TASK INSTRUCTIONS — For every line in the entries that contains "into", show the whole line.
==== DATASET EXTRACT
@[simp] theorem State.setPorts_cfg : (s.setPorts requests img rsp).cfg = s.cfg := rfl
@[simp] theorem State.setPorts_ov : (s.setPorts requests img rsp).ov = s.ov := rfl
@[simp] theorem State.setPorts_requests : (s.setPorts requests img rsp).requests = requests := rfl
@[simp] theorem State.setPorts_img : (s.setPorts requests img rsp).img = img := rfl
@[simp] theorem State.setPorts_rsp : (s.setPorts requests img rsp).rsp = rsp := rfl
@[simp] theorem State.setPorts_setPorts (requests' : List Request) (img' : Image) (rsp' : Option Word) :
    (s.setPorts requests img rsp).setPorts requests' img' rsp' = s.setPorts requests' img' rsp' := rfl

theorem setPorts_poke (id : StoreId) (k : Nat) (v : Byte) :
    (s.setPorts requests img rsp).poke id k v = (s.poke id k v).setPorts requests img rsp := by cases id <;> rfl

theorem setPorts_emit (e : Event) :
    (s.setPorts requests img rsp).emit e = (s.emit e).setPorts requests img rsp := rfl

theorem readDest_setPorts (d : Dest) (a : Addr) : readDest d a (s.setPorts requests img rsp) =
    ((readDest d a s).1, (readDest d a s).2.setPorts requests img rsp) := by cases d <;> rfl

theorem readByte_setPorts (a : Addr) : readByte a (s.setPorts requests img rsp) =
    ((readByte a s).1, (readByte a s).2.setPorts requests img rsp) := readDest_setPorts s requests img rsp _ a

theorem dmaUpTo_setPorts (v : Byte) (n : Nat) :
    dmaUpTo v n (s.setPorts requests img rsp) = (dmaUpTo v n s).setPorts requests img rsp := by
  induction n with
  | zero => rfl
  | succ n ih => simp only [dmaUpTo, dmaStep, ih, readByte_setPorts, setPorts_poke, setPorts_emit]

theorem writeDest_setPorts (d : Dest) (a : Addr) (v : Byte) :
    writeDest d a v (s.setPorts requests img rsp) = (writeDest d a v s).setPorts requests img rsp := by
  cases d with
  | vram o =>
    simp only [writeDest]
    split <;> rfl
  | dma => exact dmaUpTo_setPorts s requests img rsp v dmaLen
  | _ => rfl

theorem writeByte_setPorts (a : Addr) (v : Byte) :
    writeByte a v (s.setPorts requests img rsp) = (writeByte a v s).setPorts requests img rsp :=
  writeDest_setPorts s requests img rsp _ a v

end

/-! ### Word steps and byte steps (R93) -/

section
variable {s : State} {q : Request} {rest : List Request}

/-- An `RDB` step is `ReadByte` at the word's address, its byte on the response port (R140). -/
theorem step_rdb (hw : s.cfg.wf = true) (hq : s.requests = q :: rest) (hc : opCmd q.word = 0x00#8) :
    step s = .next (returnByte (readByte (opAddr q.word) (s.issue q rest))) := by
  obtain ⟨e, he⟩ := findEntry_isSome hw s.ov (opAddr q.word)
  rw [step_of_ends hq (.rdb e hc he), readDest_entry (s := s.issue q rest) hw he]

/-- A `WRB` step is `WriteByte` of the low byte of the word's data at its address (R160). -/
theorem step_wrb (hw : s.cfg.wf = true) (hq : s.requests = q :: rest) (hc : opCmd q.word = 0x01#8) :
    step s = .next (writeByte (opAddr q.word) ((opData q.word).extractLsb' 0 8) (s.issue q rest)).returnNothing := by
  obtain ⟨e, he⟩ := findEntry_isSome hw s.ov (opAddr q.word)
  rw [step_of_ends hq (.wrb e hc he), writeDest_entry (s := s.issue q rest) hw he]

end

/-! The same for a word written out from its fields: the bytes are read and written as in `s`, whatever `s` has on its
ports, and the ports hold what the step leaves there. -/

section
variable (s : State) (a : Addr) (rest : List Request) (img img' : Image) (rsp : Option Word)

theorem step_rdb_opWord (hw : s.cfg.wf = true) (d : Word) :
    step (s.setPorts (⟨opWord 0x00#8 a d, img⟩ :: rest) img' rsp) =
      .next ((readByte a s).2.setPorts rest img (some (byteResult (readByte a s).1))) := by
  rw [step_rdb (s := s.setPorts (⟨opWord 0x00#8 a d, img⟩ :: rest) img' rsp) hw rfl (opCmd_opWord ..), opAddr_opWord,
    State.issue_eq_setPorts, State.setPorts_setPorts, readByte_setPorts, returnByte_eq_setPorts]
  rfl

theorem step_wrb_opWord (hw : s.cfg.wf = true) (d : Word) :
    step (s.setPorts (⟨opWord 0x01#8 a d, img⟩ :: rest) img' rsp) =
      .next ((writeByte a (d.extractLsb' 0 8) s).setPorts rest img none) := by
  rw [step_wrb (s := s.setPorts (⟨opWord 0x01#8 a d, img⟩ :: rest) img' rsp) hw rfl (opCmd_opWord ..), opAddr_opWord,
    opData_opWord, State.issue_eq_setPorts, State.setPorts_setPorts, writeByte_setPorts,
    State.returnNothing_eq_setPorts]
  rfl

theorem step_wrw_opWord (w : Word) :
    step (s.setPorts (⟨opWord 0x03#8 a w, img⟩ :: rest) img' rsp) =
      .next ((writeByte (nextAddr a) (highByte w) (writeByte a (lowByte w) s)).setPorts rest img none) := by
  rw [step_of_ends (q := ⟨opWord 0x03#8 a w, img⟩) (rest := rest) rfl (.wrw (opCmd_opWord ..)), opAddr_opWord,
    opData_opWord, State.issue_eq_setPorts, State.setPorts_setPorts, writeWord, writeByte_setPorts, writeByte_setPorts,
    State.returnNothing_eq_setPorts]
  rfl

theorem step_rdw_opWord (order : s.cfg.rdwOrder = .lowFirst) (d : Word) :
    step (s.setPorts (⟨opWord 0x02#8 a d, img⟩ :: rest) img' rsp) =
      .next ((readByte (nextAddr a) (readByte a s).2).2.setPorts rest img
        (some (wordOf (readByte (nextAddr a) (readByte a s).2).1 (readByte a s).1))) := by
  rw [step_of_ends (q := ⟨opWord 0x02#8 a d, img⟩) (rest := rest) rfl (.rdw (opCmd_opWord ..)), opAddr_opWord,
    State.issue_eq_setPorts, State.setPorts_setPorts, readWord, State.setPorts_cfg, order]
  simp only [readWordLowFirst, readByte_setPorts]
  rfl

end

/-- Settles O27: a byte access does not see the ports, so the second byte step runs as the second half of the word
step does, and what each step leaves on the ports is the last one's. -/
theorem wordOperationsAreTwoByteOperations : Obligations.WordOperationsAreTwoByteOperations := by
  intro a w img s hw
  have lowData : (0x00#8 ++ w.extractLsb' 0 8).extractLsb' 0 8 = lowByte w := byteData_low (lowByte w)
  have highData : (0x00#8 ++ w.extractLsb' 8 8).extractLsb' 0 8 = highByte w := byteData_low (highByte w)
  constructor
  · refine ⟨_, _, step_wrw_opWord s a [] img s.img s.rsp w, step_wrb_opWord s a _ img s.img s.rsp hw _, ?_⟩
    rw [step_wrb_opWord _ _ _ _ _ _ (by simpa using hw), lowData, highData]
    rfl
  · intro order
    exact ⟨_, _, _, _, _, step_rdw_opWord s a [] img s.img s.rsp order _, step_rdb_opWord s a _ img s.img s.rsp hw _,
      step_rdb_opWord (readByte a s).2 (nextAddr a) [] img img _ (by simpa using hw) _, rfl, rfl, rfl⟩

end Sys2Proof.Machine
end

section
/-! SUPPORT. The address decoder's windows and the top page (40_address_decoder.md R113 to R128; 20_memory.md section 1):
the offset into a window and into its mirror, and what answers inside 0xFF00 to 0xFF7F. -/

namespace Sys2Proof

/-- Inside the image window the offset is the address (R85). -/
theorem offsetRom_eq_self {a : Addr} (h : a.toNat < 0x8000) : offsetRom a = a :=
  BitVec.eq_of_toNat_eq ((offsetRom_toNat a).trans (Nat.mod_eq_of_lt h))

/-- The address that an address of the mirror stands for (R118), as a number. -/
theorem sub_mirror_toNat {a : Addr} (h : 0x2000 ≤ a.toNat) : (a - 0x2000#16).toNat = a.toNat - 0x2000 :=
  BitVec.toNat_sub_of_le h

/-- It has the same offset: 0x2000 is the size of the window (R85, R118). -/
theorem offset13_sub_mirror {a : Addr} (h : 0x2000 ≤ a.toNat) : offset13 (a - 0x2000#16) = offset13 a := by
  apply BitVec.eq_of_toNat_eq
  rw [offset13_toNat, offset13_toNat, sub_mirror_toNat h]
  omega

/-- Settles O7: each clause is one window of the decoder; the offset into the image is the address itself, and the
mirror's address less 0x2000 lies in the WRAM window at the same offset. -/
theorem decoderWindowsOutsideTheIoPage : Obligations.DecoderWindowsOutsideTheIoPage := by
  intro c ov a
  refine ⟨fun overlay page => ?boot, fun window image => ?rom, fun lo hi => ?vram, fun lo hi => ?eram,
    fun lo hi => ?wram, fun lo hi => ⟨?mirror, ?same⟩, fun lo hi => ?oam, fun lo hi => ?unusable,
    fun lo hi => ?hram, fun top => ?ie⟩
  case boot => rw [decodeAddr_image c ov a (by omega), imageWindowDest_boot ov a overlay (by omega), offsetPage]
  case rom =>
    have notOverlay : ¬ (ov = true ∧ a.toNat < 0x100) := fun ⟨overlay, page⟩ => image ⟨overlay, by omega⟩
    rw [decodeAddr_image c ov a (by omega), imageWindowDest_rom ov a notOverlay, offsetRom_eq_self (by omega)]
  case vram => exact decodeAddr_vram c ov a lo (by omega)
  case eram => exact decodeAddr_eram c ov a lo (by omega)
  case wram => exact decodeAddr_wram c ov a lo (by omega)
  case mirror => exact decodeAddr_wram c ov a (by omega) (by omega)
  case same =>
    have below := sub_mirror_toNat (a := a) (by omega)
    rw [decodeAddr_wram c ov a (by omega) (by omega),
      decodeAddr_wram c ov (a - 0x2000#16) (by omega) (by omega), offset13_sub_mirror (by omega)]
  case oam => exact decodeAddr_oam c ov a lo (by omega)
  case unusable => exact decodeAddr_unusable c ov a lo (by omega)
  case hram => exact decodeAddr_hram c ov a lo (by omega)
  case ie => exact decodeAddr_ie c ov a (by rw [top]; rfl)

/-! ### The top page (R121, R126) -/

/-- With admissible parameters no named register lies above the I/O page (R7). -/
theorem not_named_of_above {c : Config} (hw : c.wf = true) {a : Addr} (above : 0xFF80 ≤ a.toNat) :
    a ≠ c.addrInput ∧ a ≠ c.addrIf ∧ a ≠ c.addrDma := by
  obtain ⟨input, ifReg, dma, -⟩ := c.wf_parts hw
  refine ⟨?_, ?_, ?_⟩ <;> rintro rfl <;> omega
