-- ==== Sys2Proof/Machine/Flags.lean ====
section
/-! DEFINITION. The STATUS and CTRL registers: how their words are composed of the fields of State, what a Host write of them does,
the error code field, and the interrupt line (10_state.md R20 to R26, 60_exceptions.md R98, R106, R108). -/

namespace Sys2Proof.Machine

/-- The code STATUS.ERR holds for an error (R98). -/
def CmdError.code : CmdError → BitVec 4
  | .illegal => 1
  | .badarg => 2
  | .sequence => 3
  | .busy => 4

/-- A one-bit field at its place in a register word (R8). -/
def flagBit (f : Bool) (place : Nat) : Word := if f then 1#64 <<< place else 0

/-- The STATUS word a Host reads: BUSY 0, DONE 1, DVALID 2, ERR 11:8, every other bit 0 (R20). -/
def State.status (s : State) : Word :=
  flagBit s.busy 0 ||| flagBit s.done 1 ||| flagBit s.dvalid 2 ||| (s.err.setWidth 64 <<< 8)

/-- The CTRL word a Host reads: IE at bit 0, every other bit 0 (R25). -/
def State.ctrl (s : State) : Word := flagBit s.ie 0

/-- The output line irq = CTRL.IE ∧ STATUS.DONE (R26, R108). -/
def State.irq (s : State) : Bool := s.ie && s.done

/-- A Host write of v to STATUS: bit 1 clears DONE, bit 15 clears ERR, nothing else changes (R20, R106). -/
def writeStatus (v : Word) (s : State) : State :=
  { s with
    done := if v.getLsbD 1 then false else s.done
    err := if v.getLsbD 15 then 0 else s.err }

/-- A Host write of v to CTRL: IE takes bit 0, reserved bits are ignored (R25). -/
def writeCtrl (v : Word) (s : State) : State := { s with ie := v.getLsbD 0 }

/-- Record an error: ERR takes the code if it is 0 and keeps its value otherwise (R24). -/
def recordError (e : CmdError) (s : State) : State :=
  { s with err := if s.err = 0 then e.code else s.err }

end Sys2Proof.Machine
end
========
RESULT OF THIS TASK —
the offset into a window and into its mirror, and what answers inside 0xFF00 to 0xFF7F. -/
/-- Settles O7: each clause is one window of the decoder; the offset into the image is the address itself, and the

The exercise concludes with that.